There are lots of tables for the ampere carrying "capacity" of wire. Here is one: https://www.pupman.com/listarchives/1998/April/msg00222.html The issue is heat (W = I^2R). Thus, superconductors can use considerably finer wire for the same current.

 

Ahh many thanks for the clarification, much appreciated

 

12VDC amp ratings for wire also require the derating of wire at comparatively shorter lengths. Typically greater than 15 feet needs to be derated and my preference is 10 feet.
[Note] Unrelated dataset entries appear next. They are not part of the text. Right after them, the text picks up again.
-- ==== Sys2Proof/Machine/Power.lean ====
section
/-! DEFINITION. Rails, budgets, the coolant, the governor and trip, the load leveller, the shed stages and the reference clocks
(R362 to R384). -/

namespace Sys2Proof.Machine

def modPow (s : State) (f : Power → Power) : State := { s with pow := f s.pow }
def modBayPow (s : State) (b : BayId) (f : BayPower → BayPower) : State := modBay s b (fun y => { y with pow := f y.pow })

/-- Sum a number over the bays. -/
def overBays (f : BayId → Nat) : Nat := (allBays.map f).foldl (· + ·) 0

/-! ## Budgets (R364, R366) -/

/-- The tenants' power budgets together. -/
def tenantPower (s : State) : Nat := ((allTenants.filter (fun t => (getPart s t).state != .free)).map (fun t => (getPart s t).powerW)).foldl (· + ·) 0

/-- The bays that no tenant partition holds. -/
def freeBays (s : State) : Nat := (allBays.filter (fun b => s.bays[b].owner == mgmt)).length

/-- The bay budget in mW (R364), between 28 W and 78 W. -/
def bayBudget (s : State) (b : BayId) : Nat :=
  let raw := match partTenant s.bays[b].owner with
    | some t => (getPart s t).powerW * 1000 / max 1 (baysOf s s.bays[b].owner).length
    | none => (s.pow.cap - 150 - tenantPower s) * 1000 / max 1 (freeBays s)
  max 28000 (min 78000 raw)

/-! ## Clock codes (R365, R369 to R371) -/

/-- The clock code in force: the slowest that any source asks for. -/
def effCode (s : State) (b : BayId) : Nat :=
  let q := s.bays[b].pow
  max q.fsel.toNat (max q.budgetCode (max (if q.fix then 0 else q.govCode) (if 2 ≤ s.pow.stage then 3 else 0)))

/-- Are clock codes and fallow load frozen, while the manager's firmware activates (Table 13.9)? -/
def clocksFrozen (s : State) : Bool := (s.rot.comps[(6 : Fin 12)]).active

/-- A code one step faster, none once the ceiling is reached. -/
def stepUp (ceiling code : Nat) : Nat := if code - 1 ≤ ceiling then 0 else code - 1

/-! ## LEVEL_SHORT (R376) -/

/-- A bay's share of LVL_FLOOR in mW, before its budget limits it (R373). -/
def floorShare (s : State) : Nat := (s.pow.floor.toNat - 150) * 1000 / 16
def bayFloor (s : State) (b : BayId) : Nat := if s.pow.floor = 0 then 0 else min (floorShare s) (bayBudget s b)

/-- The causes of Table 13.3. With no fallow class enabled, CAPACITY holds while some bay's work is below its floor. -/
def levelCauses (s : State) : Nat :=
  b2n (allBays.any (fun b => !s.bays[b].mem.trained && !s.bays[b].mem.failed) || (s.pow.floor != 0 && !elapsed s s.pow.floorSince 10000000)) +
  2 * b2n (s.pow.cap < s.pow.floor.toNat) +
  4 * b2n (s.pow.floor != 0 && allBays.any (fun b => bayBudget s b < floorShare s)) +
  8 * b2n (s.pow.stage != 0 || s.pow.fallowBack) +
  16 * b2n (s.pow.trip || allBays.any (fun b => s.bays[b].pow.govCode != 0)) +
  32 * b2n (s.pow.floor != 0 && s.pow.cls == 0 && allBays.any (fun b => s.bays[b].pow.work < bayFloor s b))

/-- Bring LVL_STAT up to date; an entry when LEVEL_SHORT sets or clears. BRINGUP counts only while LVL_FLOOR is non-zero. -/
def levelUpdate (s : State) : State :=
  let c := levelCauses s
  let short : Bool := decide (2 ≤ c) || (s.pow.floor != 0 && c != 0)
  let s1 := modPow s (fun p => { p with causes := BitVec.ofNat 6 c, levelShort := short })
  if short = s.pow.levelShort then s1 else logN s1 mgmt .lvl codeLevelShort 0 (b2n short * 2 ^ 31 + c)

/-- Every fallow load off at once (R375). -/
def fallowOff (s : State) : State :=
  modPow (allBays.foldl (fun s b => modBayPow s b (fun q => { q with fallow := 0 })) s) (fun p => { p with hubFallow := 0 })

/-! ## Rails (R362) -/

/-- The nominal of a rail other than the bay rails, in mV, in the order of Table 13.1. -/
def railNominal (r : Fin 7) : Nat := [1100, 1800, 750, 850, 1200, 1800, 3300].getD r.1 0

/-- RAIL_WARN (R362): a DRAM, hub or SerDes rail (the first five) below −5 %. -/
def execRailWarn (rail : Fin 7) (mv : Nat) (s : State) : Res :=
  .next (if s.pow.inReset || 5 ≤ rail.1 || railNominal rail * 19 ≤ mv * 20 || s.pow.railWarn.contains rail then s
    else logN (modPow s (fun p => { p with railWarn := p.railWarn ++ [rail] })) mgmt .pwr codeRailWarn rail.1 mv)

/-- RAIL_IN_TOLERANCE (R362, R13). -/
def execRailInTolerance (rail : Fin 7) (s : State) : Res :=
  .next (modPow s (fun p => { p with railWarn := p.railWarn.filter (· != rail) }))

/-- BUDGET_THROTTLE (R365, R371): the bay's clock goes down one code; at code 4 the request only ends the episode. -/
def execBudgetThrottle (b : BayId) (s : State) : Res :=
  .next (if s.pow.inReset || clocksFrozen s then s
    else if 4 ≤ effCode s b then modBayPow s b (fun q => { q with episode := false })
    else
      let s1 := modBayPow s b (fun q => { q with budgetCode := effCode s b + 1, episode := true })
      if s.bays[b].pow.episode then s1
      else logN s1 s.bays[b].owner .pwr codeBudgetThrottle b.1 ((s.bays[b].pow.work + s.bays[b].pow.fallow) / 1000))

/-- BUDGET_RECOVER (R365): the bay steps back up one code, and the episode ends at its ceiling. -/
def execBudgetRecover (b : BayId) (s : State) : Res :=
  .next (if clocksFrozen s || s.bays[b].pow.budgetCode == 0 then s
    else modBayPow s b (fun q =>
      let c := stepUp q.fsel.toNat q.budgetCode
      { q with budgetCode := c, episode := q.episode && c != 0 }))

/-- PWR_CAP as written (R366): refused with CAP_REFUSED where it would fall below the budgets, discarded outside 600 W to 1,400 W. -/
def capEff (s : State) (val : W32) : State :=
  let w := val.toNat % 2048
  if w < tenantPower s + 150 + 28 * freeBays s then logN s mgmt .pwr codeCapRefused 0 w
  else if w < 600 ∨ 1400 < w then s
  else levelUpdate (modPow s (fun p => { p with cap := w }))

/-! ## Coolant, governor and trip (R368 to R372) -/

/-- COOLANT_HIGH (R368): a reading of the inlet sensor, which THM_INLET reports; `long` says that it has been above 55 °C for 1 s. A
reading at or below 55 °C clears the cause. -/
def execCoolantHigh (inlet : InletReading) (s : State) : Res :=
  let hot := decide (880 < inlet.inlet) && (inlet.long || s.pow.coolant)
  let s1 := modPow s (fun p => { p with inlet := inlet.inlet, coolant := hot })
  .next (if s.pow.inReset then s else if hot ∧ !s.pow.coolant then logN s1 mgmt .thm codeCoolantHigh 0 inlet.inlet else s1)

/-- The governor on one bay (R369 to R371): what its Tj asks for. -/
def governBay (s : State) (b : BayId) (tj : Nat) : State :=
  let tgt := 16 * s.pow.tgt.toNat
  let q := s.bays[b].pow
  let s0 := modBayPow s b (fun q => { q with tj := tj })
  if tgt < tj then
    if !q.govFallowOff then modBayPow s0 b (fun q => { q with govFallowOff := true, fallow := 0, coolSince := none })
    else if q.fix ∨ 4 ≤ effCode s b then modBayPow s0 b (fun q => { q with coolSince := none })
    else
      let c := effCode s b + 1
      let s1 := modBayPow s0 b (fun q => { q with govCode := c, coolSince := none })
      let s2 := if s.pow.govActive then s1 else logN (modPow s1 (fun p => { p with govActive := true })) mgmt .thm codeThermalGov b.1 tj
      if c = 4 then logN s2 mgmt .thm codeThermalGov b.1 tj else s2
  else if tj + 48 < tgt then
    match q.coolSince with
    | none => modBayPow s0 b (fun q => { q with coolSince := some s.alm.t })
    | some t =>
      if !elapsed s t 10000000 then s0
      else modBayPow s0 b (fun q => { q with coolSince := some s.alm.t, govCode := stepUp q.fsel.toNat q.govCode,
                                             govFallowOff := q.govFallowOff && q.govCode != 0 })
  else modBayPow s0 b (fun q => { q with coolSince := none })

/-- The last bay back at its ceiling ends the governor's episode (R369). -/
def governEnd (s : State) : State :=
  if s.pow.govActive ∧ allBays.all (fun b => s.bays[b].pow.govCode == 0) then
    logN (modPow s (fun p => { p with govActive := false })) mgmt .thm codeThermalGov 0 0
  else s

/-- The junctions as they were last read: trip ends once all have stayed below 95 °C for 1 s (R372). -/
def noteCool (s : State) : State :=
  let cool := allBays.all (fun b => s.bays[b].pow.tj < 1520) && s.pow.hubTj < 1520
  modPow s (fun p => { p with tripCool := if p.trip && cool then some (p.tripCool.getD s.alm.t) else none })

/-- GOVERNOR_EVALUATE (R369): the Tj of each bay, then of the hub. While the clocks are frozen the readings alone are taken. -/
def execGovernorEvaluate (tj : List Nat) (s : State) : Res :=
  let s1 := modPow s (fun p => { p with hubTj := tj.getD 16 p.hubTj })
  .next (if s.pow.inReset then s
    else if clocksFrozen s then noteCool (allBays.foldl (fun s b => modBayPow s b (fun q => { q with tj := tj.getD b.1 q.tj })) s1)
    else levelUpdate (governEnd (noteCool (allBays.foldl (fun s b => governBay s b (tj.getD b.1 s.bays[b].pow.tj)) s1))))

/-! ## Shed stages (R377 to R381) -/

/-- An entry into or exit from a stage; stages 3 and 4 reach every tenant (R381). -/
def shedLog (s : State) (code stage : Nat) : State :=
  if 3 ≤ stage then logWide s (mgmt :: tenantsLive s) .pwr code stage 0 0 0 else logN s mgmt .pwr code stage 0

/-- Every stack in service is told to enter self-refresh, after its queues drain (R72). -/
def wantSelfRefresh (s : State) : State :=
  allBays.foldl (fun s b => modMem s b (fun m => if m.trained && !m.failed && !m.selfRefresh then { m with selfRefreshWanted := true } else m)) s

/-- Every stack leaves self-refresh, and the requests that waited are served (R317). -/
def leaveSelfRefresh (s : State) : State :=
  allBays.foldl (fun s b =>
    let s1 := modMem s b (fun m => { m with selfRefresh := false, selfRefreshWanted := false })
    if s.bays[b].mem.selfRefresh then cxlDrain s1 b else s1) s

/-- A stage is entered: its actions come into force (Table 13.4). -/
def shedEnter (s : State) (stage : Nat) : State :=
  let s1 := modPow s (fun p => { p with stage := stage, shedTimer := s.alm.t, undoing := false, holdSince := none, fallowBack := false })
  levelUpdate (shedLog (if stage = 4 then wantSelfRefresh (fallowOff s1) else fallowOff s1) codeShedEnter stage)

/-- A dip on a bay rail is noted. -/
def railDip (s : State) (b : BayId) (mv : Nat) : State :=
  modPow (modBayPow s b (fun q => { q with mv := mv })) (fun p => { p with
    below := true, undoing := false, holdSince := none,
    dips := p.dips.filter (fun d => !elapsed s d.1 1000000000) ++ [(s.alm.t, mv, b.1)] })

/-- SHED_STAGE_ENTER (R378): stage 1. -/
def execShedStageEnter (b : BayId) (mv : Nat) (s : State) : Res :=
  .next (if s.pow.inReset || s.pow.stage != 0 || 684 ≤ mv then s else shedEnter (railDip s b mv) 1)

/-- How long a stage lasts below warning before the next one, in ns. -/
def shedTime (stage : Nat) : Nat := if stage = 1 then 20000 else if stage = 2 then 100000 else 1000000

/-- SHED_ESCALATE (R378): the stage's time has passed below warning, or a rail is below 0.662 V. -/
def execShedEscalate (b : BayId) (mv : Nat) (s : State) : Res :=
  .next (if s.pow.inReset || 684 ≤ mv then s
    else if mv < 662 ∧ s.pow.stage < 3 then shedEnter (railDip s b mv) 3
    else if s.pow.below ∧ 1 ≤ s.pow.stage ∧ s.pow.stage < 4 ∧ elapsed s s.pow.shedTimer (shedTime s.pow.stage) then
      shedEnter (railDip s b mv) (s.pow.stage + 1)
    else s)

/-- BAY_RAIL_BELOW_WARNING (R378, R379): below warning again, the undoing stops and the timer starts again. -/
def execBayRailBelowWarning (b : BayId) (mv : Nat) (s : State) : Res :=
  .next (if s.pow.stage = 0 ∨ 684 ≤ mv then s
    else if s.pow.below then railDip s b mv
    else modPow (railDip s b mv) (fun p => { p with shedTimer := s.alm.t }))

/-- BAY_RAIL_ABOVE_RECOVERY (R379): every bay rail above 0.694 V, so the hold starts. -/
def execBayRailAboveRecovery (s : State) : Res :=
  .next (if s.pow.stage = 0 then s else modPow s (fun p => { p with below := false, holdSince := some (p.holdSince.getD s.alm.t) }))

/-- SHED_RECOVER_HOLD (R379): the hold of 10 ms ends, and undoing begins. -/
def execShedRecoverHold (s : State) : Res :=
  .next (match s.pow.holdSince with
    | some t =>
      if s.pow.stage = 0 || s.pow.below || s.pow.trip || s.pow.undoing || !elapsed s t 10000000 then s
      else modPow s (fun p => { p with undoing := true, lastUndo := s.alm.t - 1000000 })
    | none => s)

/-- SHED_STAGE_UNDO (R379): one stage each millisecond. -/
def execShedStageUndo (s : State) : Res :=
  .next (if !s.pow.undoing || s.pow.below || s.pow.trip || s.pow.stage == 0 || !elapsed s s.pow.lastUndo 1000000 then s
    else
      let n := s.pow.stage
      let s1 := modPow s (fun p => { p with stage := n - 1, lastUndo := s.alm.t, undoing := n != 1,
                                            holdSince := if n = 1 then none else p.holdSince, fallowBack := n == 1 && p.floor != 0 })
      levelUpdate (shedLog (if n = 4 then leaveSelfRefresh s1 else s1) codeShedExit n))

/-- THERMAL_TRIP (R372): a junction (bay 0 to 15, hub 16) at 105 °C. Stage 4 applies at once, and every bay clock stops. -/
def execThermalTrip (unit tj : Nat) (s : State) : Res :=
  .next (if s.pow.inReset || tj < 1680 || 16 < unit then s
    else
      let s1 := modPow (match finOpt 16 unit with
        | some b => modBayPow s b (fun q => { q with tj := tj })
        | none => modPow s (fun p => { p with hubTj := tj })) (fun p => { p with tripCool := none })
      if s.pow.trip then s1 else
      let s2 := logWide (modPow s1 (fun p => { p with trip := true, undoing := false })) (mgmt :: tenantsLive s) .thm codeThermalTrip unit tj 0 0
      if s.pow.stage = 4 then levelUpdate s2 else shedEnter s2 4)

/-- THERMAL_TRIP_END (R372): every junction has stayed below 95 °C for 1 s. -/
def execThermalTripEnd (s : State) : Res :=
  .next (if !s.pow.trip || !(match s.pow.tripCool with | some t => elapsed s t 1000000000 | none => false) then s
    else levelUpdate (modPow s (fun p => { p with trip := false, tripCool := none, undoing := !p.below, lastUndo := s.alm.t - 1000000 })))

/-- THERMTRIP_ASSERT (R372): a junction at 110 °C; THERMTRIP_N stays asserted until reset. -/
def execThermtripAssert (unit tj : Nat) (s : State) : Res :=
  .next (if s.pow.inReset || tj < 1760 || 16 < unit then s else modPow s (fun p => { p with thermtrip := true }))

/-! ## The load leveller (R373 to R376) -/

/-- The fallow load that a bay should run, in mW. -/
def fallowGoal (s : State) (b : BayId) : Nat :=
  let q := s.bays[b].pow
  if s.pow.stage ≠ 0 ∨ s.pow.trip ∨ q.govFallowOff ∨ s.pow.cls = 0 then 0 else bayFloor s b - q.work

/-- The hub's fallow load holds it at 150 W while LVL_FLOOR is non-zero. -/
def hubGoal (s : State) : Nat := if s.pow.stage ≠ 0 ∨ s.pow.trip ∨ s.pow.floor = 0 ∨ s.pow.cls = 0 then 0 else 150000 - s.pow.hubW

/-- Move a fallow load toward its goal by at most `left`; the new load and what is left. -/
def slewTo (cur goal left : Nat) : Nat × Nat :=
  if cur ≤ goal then (cur + min left (goal - cur), left - min left (goal - cur)) else (cur - min left (cur - goal), left - min left (cur - goal))

/-- The package power in mW. -/
def packagePower (s : State) : Nat := overBays (fun b => s.bays[b].pow.work + s.bays[b].pow.fallow) + s.pow.hubW + s.pow.hubFallow

/-- Has a millisecond passed since the leveller last moved the fallow load (R375)? -/
def mayAdjust (s : State) : Bool := match s.pow.adjusted with
  | some t => elapsed s t 1000000
  | none => true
https://www.engineeringtoolbox.com/amps-wire-gauge-d_730.html

 

It's about Prospective Fault Current. If there is a short circuit, enough current must flow to blow your fuse (you do have a fuse, don't you?). If the wire is too thin (or too long) then the short circuit current is lower and the fuse may not blow. If the fuse doesn't blow, then you have a fire.
Whilst we're on the subject of safety, don't forget to connect the Neutral to Earth before your residual current device. Otherwise you will have no effective shock prevention. Just because you've made your 230V from a 12V battery it doesn't make it any less dangerous than the 230V from the mains!

 

In 1857 American Wire Guage system standardized wire based on mathematics used logarithmic steps to compute wire size.
Elites in the UK who also manufactured wire used a non metric system based on traditional machinery methods of drawing out wire.
Later in 1875 The Royal Society of London finally let James Watt residing in Glasgow become a member.
James Watt was able to compute whatever system in spite of big business involvement. That is why we use the conversion chart.

Mod: Political comment deleted.

 

Watts is the amount of power in a DC circuit. You can have 10 volts and 1 amp and you calculate the wattage to be 10 watts. OR you could have 1 volt and 10 amps. You still have 10 watts. Voltage times amperage equals wattage. Wire gauge needs to be in terms of gauge and amount of amps running through the circuit.

Those ultra high tension power lines that stretch across the country are in the tens of thousands of volts (if not hundreds). Yet the wire gauge is relatively small. Why? Because the voltage is so high, the amperage is quite low. Like the 1 volt / 10 volt thing I mentioned. At 1 volt and 10 amps - you need a heavier wire than with 10 volts at 1 amp.